Activity - A line below contains "(s.jumpTo t).flags = s.flags := rfl", and a later one contains "f).pc = s.pc := rfl". Repeat both, with every line between them, exactly.

[[ Data extract open ]]

-- ==== Sys2Proof/Laws/State.lean ====
section
/-! SUPPORT. One lemma per field per named update of the state, true by rfl, so that no later proof unfolds a record
update; and the fields of the state after reset. -/

namespace Sys2Proof.Machine

/-! ### State.advance -/

@[simp] theorem State.advance_cfg (s : State) (k : Pc) : (s.advance k).cfg = s.cfg := rfl
@[simp] theorem State.advance_regs (s : State) (k : Pc) : (s.advance k).regs = s.regs := rfl
@[simp] theorem State.advance_pc (s : State) (k : Pc) : (s.advance k).pc = s.pc + k := rfl
@[simp] theorem State.advance_flags (s : State) (k : Pc) : (s.advance k).flags = s.flags := rfl
@[simp] theorem State.advance_halted (s : State) (k : Pc) : (s.advance k).halted = s.halted := rfl
@[simp] theorem State.advance_fault (s : State) (k : Pc) : (s.advance k).fault = s.fault := rfl
@[simp] theorem State.advance_faultInfo (s : State) (k : Pc) : (s.advance k).faultInfo = s.faultInfo := rfl
@[simp] theorem State.advance_mem (s : State) (k : Pc) : (s.advance k).mem = s.mem := rfl
@[simp] theorem State.advance_out (s : State) (k : Pc) : (s.advance k).out = s.out := rfl

/-! ### State.jumpTo -/

@[simp] theorem State.jumpTo_cfg (s : State) (t : Byte) : (s.jumpTo t).cfg = s.cfg := rfl
@[simp] theorem State.jumpTo_regs (s : State) (t : Byte) : (s.jumpTo t).regs = s.regs := rfl
@[simp] theorem State.jumpTo_pc (s : State) (t : Byte) : (s.jumpTo t).pc = t.setWidth 9 := rfl
@[simp] theorem State.jumpTo_flags (s : State) (t : Byte) : (s.jumpTo t).flags = s.flags := rfl
@[simp] theorem State.jumpTo_halted (s : State) (t : Byte) : (s.jumpTo t).halted = s.halted := rfl
@[simp] theorem State.jumpTo_fault (s : State) (t : Byte) : (s.jumpTo t).fault = s.fault := rfl
@[simp] theorem State.jumpTo_faultInfo (s : State) (t : Byte) : (s.jumpTo t).faultInfo = s.faultInfo := rfl
@[simp] theorem State.jumpTo_mem (s : State) (t : Byte) : (s.jumpTo t).mem = s.mem := rfl
@[simp] theorem State.jumpTo_out (s : State) (t : Byte) : (s.jumpTo t).out = s.out := rfl

/-! ### State.setFlags -/

@[simp] theorem State.setFlags_cfg (s : State) (f : Flags) : (s.setFlags f).cfg = s.cfg := rfl
@[simp] theorem State.setFlags_regs (s : State) (f : Flags) : (s.setFlags f).regs = s.regs := rfl
@[simp] theorem State.setFlags_pc (s : State) (f : Flags) : (s.setFlags f).pc = s.pc := rfl
@[simp] theorem State.setFlags_flags (s : State) (f : Flags) : (s.setFlags f).flags = f := rfl
@[simp] theorem State.setFlags_halted (s : State) (f : Flags) : (s.setFlags f).halted = s.halted := rfl
@[simp] theorem State.setFlags_fault (s : State) (f : Flags) : (s.setFlags f).fault = s.fault := rfl
@[simp] theorem State.setFlags_faultInfo (s : State) (f : Flags) : (s.setFlags f).faultInfo = s.faultInfo := rfl
@[simp] theorem State.setFlags_mem (s : State) (f : Flags) : (s.setFlags f).mem = s.mem := rfl
@[simp] theorem State.setFlags_out (s : State) (f : Flags) : (s.setFlags f).out = s.out := rfl

/-! ### State.halt -/

@[simp] theorem State.halt_cfg (s : State) : (s.halt).cfg = s.cfg := rfl
@[simp] theorem State.halt_regs (s : State) : (s.halt).regs = s.regs := rfl
@[simp] theorem State.halt_pc (s : State) : (s.halt).pc = s.pc := rfl
@[simp] theorem State.halt_flags (s : State) : (s.halt).flags = s.flags := rfl
@[simp] theorem State.halt_halted (s : State) : (s.halt).halted = true := rfl
@[simp] theorem State.halt_fault (s : State) : (s.halt).fault = s.fault := rfl
@[simp] theorem State.halt_faultInfo (s : State) : (s.halt).faultInfo = s.faultInfo := rfl
@[simp] theorem State.halt_mem (s : State) : (s.halt).mem = s.mem := rfl
@[simp] theorem State.halt_out (s : State) : (s.halt).out = s.out := rfl

/-! ### State.emit -/

@[simp] theorem State.emit_cfg (s : State) (v : Byte) : (s.emit v).cfg = s.cfg := rfl
@[simp] theorem State.emit_regs (s : State) (v : Byte) : (s.emit v).regs = s.regs := rfl
@[simp] theorem State.emit_pc (s : State) (v : Byte) : (s.emit v).pc = s.pc := rfl
@[simp] theorem State.emit_flags (s : State) (v : Byte) : (s.emit v).flags = s.flags := rfl
@[simp] theorem State.emit_halted (s : State) (v : Byte) : (s.emit v).halted = s.halted := rfl
@[simp] theorem State.emit_fault (s : State) (v : Byte) : (s.emit v).fault = s.fault := rfl
@[simp] theorem State.emit_faultInfo (s : State) (v : Byte) : (s.emit v).faultInfo = s.faultInfo := rfl
@[simp] theorem State.emit_mem (s : State) (v : Byte) : (s.emit v).mem = s.mem := rfl
@[simp] theorem State.emit_out (s : State) (v : Byte) : (s.emit v).out = s.out ++ [v] := rfl

/-! ### State.raise -/

@[simp] theorem State.raise_cfg (s : State) (k : Raise) : (s.raise k).cfg = s.cfg := rfl
@[simp] theorem State.raise_regs (s : State) (k : Raise) : (s.raise k).regs = s.regs := rfl
@[simp] theorem State.raise_pc (s : State) (k : Raise) : (s.raise k).pc = s.pc := rfl
@[simp] theorem State.raise_flags (s : State) (k : Raise) : (s.raise k).flags = s.flags := rfl
@[simp] theorem State.raise_halted (s : State) (k : Raise) : (s.raise k).halted = s.halted := rfl
@[simp] theorem State.raise_fault (s : State) (k : Raise) : (s.raise k).fault = k.kind := rfl
@[simp] theorem State.raise_faultInfo (s : State) (k : Raise) : (s.raise k).faultInfo = some { detail := k.detail, pc := s.pc } := rfl
@[simp] theorem State.raise_mem (s : State) (k : Raise) : (s.raise k).mem = s.mem := rfl
@[simp] theorem State.raise_out (s : State) (k : Raise) : (s.raise k).out = s.out := rfl

/-! ### Reset -/

@[simp] theorem State.reset_cfg : State.reset.cfg = defaultConfig := rfl
@[simp] theorem State.reset_pc : State.reset.pc = 0 := rfl
@[simp] theorem State.reset_halted : State.reset.halted = false := rfl
@[simp] theorem State.reset_fault : State.reset.fault = .noFault := rfl
@[simp] theorem State.reset_faultInfo : State.reset.faultInfo = none := rfl
@[simp] theorem State.reset_mem : State.reset.mem = [] := rfl
@[simp] theorem State.reset_out : State.reset.out = [] := rfl
@[simp] theorem State.reset_flags : State.reset.flags = { E := false, G := false, L := false } := rfl

end Sys2Proof.Machine
end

[[ Data extract closed ]]

Exercise answer -
@[simp] theorem State.jumpTo_flags (s : State) (t : Byte) : (s.jumpTo t).flags = s.flags := rfl
@[simp] theorem State.jumpTo_halted (s : State) (t : Byte) : (s.jumpTo t).halted = s.halted := rfl
@[simp] theorem State.jumpTo_fault (s : State) (t : Byte) : (s.jumpTo t).fault = s.fault := rfl
@[simp] theorem State.jumpTo_faultInfo (s : State) (t : Byte) : (s.jumpTo t).faultInfo = s.faultInfo := rfl
@[simp] theorem State.jumpTo_mem (s : State) (t : Byte) : (s.jumpTo t).mem = s.mem := rfl
@[simp] theorem State.jumpTo_out (s : State) (t : Byte) : (s.jumpTo t).out = s.out := rfl

/-! ### State.setFlags -/

@[simp] theorem State.setFlags_cfg (s : State) (f : Flags) : (s.setFlags f).cfg = s.cfg := rfl
@[simp] theorem State.setFlags_regs (s : State) (f : Flags) : (s.setFlags f).regs = s.regs := rfl
@[simp] theorem State.setFlags_pc (s : State) (f : Flags) : (s.setFlags f).pc = s.pc := rfl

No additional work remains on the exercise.